Work to be completed ▸ Go through the lines below and count those that contain "daEnd"; the number is all that should be returned.

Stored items
────────────────
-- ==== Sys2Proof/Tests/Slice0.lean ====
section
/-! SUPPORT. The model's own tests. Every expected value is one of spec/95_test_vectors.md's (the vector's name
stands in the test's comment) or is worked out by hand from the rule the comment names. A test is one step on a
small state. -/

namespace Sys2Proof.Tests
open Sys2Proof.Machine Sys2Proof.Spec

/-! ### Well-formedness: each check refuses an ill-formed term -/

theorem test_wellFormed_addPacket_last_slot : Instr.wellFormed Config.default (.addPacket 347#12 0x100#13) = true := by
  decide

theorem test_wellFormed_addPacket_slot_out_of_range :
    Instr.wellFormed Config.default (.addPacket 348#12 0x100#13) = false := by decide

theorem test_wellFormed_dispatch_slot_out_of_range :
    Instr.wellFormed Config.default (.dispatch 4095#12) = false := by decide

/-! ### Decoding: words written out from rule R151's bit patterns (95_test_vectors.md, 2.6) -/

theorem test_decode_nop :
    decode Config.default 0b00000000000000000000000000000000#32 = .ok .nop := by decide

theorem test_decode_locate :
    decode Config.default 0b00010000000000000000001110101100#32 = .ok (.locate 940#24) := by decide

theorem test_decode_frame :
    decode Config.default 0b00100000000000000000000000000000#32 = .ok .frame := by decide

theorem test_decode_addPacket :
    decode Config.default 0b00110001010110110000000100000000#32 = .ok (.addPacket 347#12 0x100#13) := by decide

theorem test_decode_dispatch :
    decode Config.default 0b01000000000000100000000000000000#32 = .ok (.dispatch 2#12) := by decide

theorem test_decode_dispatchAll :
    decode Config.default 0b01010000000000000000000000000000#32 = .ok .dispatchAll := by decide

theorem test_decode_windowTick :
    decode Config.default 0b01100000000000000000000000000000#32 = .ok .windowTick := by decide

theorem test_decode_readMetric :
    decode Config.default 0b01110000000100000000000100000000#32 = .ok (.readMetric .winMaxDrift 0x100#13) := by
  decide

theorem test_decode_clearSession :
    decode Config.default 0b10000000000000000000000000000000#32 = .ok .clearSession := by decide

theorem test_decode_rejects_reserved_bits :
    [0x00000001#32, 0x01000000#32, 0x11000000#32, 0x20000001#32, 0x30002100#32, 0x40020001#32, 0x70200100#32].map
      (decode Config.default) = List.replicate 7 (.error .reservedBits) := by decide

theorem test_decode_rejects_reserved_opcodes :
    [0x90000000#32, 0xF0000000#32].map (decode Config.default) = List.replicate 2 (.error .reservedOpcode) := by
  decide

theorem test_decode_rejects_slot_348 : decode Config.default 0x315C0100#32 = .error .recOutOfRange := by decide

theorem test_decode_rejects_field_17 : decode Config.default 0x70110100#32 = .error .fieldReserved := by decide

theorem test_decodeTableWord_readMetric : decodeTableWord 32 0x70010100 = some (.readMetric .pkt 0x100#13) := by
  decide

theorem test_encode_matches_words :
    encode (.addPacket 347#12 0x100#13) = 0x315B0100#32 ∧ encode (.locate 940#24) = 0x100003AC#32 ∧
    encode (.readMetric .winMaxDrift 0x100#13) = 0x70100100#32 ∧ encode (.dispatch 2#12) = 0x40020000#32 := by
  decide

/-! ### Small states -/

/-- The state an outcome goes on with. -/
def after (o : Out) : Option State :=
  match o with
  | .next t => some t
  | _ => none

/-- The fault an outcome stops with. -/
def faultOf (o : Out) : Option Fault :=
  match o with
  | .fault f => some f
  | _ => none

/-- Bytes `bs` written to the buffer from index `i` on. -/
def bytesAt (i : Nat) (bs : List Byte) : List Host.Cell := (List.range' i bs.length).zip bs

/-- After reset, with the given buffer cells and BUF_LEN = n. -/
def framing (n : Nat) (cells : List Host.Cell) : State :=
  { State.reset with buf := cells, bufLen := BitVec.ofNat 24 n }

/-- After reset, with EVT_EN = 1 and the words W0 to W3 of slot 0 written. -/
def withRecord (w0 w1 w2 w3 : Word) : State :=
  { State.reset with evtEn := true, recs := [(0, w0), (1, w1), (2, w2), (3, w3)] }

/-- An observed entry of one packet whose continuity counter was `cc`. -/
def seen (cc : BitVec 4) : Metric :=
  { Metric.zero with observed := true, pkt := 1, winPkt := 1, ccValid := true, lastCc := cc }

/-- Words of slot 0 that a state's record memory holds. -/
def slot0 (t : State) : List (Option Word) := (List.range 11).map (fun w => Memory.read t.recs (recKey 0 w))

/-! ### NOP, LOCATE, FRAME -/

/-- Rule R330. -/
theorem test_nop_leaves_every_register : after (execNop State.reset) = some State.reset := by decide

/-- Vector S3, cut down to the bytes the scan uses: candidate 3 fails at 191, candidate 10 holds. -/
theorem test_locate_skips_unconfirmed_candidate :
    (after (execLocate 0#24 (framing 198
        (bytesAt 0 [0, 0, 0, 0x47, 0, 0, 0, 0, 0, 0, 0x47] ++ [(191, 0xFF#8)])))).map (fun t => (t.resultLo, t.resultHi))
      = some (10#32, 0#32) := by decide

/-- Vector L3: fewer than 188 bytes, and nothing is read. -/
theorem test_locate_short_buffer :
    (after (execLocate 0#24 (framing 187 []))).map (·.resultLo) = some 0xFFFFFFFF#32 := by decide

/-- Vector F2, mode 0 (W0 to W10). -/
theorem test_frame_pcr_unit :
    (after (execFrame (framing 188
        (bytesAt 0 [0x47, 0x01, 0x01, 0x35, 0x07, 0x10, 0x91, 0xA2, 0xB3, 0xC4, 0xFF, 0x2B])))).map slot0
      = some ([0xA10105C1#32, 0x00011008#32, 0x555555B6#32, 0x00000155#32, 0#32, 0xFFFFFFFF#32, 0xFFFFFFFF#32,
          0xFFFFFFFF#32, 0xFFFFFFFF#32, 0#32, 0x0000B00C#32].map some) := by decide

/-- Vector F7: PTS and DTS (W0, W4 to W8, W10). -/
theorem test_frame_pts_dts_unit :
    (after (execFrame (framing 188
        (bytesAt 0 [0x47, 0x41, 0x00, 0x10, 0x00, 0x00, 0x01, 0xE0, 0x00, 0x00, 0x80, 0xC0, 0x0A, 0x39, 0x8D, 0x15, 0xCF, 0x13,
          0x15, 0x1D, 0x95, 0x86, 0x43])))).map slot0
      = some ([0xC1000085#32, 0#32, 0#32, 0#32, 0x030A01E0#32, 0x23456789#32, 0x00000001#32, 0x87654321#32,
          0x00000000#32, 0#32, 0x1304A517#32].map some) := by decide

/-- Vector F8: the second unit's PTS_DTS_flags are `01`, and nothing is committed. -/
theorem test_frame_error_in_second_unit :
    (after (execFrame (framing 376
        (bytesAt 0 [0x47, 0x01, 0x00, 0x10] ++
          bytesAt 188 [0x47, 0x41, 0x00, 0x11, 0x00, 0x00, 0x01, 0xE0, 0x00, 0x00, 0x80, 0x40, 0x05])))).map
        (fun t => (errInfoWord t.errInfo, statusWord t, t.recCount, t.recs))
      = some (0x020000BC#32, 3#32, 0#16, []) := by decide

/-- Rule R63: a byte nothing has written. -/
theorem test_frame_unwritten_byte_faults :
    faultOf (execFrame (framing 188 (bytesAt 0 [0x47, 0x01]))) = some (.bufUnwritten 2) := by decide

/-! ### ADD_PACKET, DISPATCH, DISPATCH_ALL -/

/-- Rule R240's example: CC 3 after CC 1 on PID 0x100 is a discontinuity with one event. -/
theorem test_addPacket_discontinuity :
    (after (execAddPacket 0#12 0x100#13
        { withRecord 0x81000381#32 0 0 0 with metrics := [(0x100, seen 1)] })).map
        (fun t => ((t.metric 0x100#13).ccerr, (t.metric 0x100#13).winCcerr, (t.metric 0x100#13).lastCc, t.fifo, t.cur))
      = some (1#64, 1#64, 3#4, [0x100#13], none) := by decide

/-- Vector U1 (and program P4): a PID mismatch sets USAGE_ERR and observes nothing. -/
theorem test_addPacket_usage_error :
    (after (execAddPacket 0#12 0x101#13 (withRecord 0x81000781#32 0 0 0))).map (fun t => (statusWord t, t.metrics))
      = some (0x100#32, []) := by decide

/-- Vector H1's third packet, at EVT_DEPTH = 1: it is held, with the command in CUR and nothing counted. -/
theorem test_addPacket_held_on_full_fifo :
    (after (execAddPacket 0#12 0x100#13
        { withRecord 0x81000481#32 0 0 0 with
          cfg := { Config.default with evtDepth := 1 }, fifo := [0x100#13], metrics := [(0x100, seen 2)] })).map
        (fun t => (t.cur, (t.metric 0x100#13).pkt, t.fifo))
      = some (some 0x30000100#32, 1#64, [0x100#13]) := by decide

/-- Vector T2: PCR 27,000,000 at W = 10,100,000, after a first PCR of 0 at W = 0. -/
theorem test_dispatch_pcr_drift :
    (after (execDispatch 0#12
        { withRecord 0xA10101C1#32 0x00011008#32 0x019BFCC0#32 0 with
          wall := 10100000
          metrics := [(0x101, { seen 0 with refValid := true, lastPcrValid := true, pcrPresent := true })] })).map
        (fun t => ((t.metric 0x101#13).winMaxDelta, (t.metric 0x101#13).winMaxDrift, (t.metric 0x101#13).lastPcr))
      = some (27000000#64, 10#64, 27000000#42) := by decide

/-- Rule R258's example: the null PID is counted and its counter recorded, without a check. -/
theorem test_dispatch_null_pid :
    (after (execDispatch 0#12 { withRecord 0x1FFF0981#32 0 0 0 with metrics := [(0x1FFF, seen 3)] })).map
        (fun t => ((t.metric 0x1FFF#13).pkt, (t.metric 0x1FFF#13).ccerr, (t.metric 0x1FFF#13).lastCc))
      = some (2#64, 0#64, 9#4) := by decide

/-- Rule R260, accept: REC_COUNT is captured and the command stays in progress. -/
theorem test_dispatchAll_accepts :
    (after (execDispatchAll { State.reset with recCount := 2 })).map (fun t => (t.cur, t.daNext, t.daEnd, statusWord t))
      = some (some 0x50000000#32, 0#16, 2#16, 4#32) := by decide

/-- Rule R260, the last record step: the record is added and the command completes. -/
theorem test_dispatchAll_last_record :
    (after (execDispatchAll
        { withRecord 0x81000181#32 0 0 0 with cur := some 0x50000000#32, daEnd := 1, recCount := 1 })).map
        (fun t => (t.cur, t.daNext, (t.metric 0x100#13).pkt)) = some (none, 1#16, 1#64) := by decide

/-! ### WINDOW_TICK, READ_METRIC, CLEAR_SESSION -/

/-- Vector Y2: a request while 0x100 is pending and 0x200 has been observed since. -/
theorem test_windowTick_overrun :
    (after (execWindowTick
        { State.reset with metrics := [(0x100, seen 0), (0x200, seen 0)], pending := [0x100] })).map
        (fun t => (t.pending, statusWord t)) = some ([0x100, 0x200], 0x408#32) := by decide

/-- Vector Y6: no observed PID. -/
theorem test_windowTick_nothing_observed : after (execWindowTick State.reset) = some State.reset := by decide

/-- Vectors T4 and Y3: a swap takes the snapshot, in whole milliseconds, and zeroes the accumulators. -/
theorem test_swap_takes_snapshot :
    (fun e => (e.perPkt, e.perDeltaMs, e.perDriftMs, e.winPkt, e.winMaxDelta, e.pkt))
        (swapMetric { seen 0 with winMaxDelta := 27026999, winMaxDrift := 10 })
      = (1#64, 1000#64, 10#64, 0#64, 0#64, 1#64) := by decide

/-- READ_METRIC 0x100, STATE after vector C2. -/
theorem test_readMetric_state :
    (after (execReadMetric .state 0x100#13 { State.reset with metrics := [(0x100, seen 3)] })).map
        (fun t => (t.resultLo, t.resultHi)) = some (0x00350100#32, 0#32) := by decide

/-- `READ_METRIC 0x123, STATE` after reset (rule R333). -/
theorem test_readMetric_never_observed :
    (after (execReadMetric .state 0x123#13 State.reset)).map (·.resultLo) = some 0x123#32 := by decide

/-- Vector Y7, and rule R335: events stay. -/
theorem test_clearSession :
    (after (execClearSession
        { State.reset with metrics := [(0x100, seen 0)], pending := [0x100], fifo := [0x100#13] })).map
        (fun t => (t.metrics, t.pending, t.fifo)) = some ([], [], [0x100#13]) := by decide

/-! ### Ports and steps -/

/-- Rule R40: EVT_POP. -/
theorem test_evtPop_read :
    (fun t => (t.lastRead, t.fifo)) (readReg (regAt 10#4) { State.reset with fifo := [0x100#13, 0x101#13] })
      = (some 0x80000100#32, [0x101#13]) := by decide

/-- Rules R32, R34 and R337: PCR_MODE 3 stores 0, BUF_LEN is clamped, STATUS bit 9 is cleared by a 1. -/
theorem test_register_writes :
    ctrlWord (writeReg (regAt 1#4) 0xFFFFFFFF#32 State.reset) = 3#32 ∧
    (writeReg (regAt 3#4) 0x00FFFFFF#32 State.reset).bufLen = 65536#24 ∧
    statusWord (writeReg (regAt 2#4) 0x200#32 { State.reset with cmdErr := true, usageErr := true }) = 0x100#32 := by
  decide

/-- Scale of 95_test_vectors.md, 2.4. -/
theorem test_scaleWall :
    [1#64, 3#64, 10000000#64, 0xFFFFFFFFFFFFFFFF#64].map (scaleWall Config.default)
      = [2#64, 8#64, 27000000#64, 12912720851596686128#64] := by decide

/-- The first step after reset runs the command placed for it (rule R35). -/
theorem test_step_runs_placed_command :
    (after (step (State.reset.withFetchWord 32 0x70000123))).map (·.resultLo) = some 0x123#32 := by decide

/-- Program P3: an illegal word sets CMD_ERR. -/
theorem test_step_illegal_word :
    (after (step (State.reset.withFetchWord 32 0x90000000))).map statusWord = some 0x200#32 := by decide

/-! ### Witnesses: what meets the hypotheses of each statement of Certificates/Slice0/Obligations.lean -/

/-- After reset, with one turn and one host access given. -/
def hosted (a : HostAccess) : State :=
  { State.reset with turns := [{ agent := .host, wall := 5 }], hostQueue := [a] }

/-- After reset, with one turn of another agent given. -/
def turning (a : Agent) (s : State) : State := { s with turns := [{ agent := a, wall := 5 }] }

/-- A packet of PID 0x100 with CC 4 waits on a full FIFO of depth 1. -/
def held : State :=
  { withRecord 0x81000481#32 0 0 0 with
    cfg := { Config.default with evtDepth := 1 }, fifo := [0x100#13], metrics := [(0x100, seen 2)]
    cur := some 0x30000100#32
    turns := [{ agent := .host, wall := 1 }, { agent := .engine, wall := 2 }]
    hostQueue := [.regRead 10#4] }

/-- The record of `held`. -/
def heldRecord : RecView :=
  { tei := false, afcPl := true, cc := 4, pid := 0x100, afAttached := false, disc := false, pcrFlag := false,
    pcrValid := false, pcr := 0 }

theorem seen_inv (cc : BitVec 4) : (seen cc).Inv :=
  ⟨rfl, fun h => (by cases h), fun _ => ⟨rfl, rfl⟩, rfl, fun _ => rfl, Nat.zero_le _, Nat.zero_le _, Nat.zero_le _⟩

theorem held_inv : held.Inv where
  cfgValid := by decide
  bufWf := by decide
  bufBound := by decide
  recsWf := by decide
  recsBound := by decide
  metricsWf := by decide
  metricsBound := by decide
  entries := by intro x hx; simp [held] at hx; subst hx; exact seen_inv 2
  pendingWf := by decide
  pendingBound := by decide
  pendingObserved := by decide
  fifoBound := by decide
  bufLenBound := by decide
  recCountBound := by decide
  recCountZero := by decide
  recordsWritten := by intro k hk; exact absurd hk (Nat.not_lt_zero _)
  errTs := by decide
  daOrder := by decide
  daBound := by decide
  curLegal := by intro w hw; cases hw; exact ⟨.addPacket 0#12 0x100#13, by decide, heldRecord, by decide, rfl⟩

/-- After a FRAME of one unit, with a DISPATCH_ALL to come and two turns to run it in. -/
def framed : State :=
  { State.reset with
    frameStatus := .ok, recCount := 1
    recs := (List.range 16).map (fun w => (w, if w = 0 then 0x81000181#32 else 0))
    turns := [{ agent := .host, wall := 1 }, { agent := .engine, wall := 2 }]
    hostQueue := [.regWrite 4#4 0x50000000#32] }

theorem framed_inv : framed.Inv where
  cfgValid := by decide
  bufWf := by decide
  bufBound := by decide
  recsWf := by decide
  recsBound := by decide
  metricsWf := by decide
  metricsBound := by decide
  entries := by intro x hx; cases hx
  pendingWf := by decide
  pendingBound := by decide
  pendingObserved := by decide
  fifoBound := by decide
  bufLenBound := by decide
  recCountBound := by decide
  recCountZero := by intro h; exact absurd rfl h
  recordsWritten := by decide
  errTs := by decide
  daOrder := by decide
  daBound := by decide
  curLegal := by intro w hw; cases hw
────────────────
Answer section ▸ 2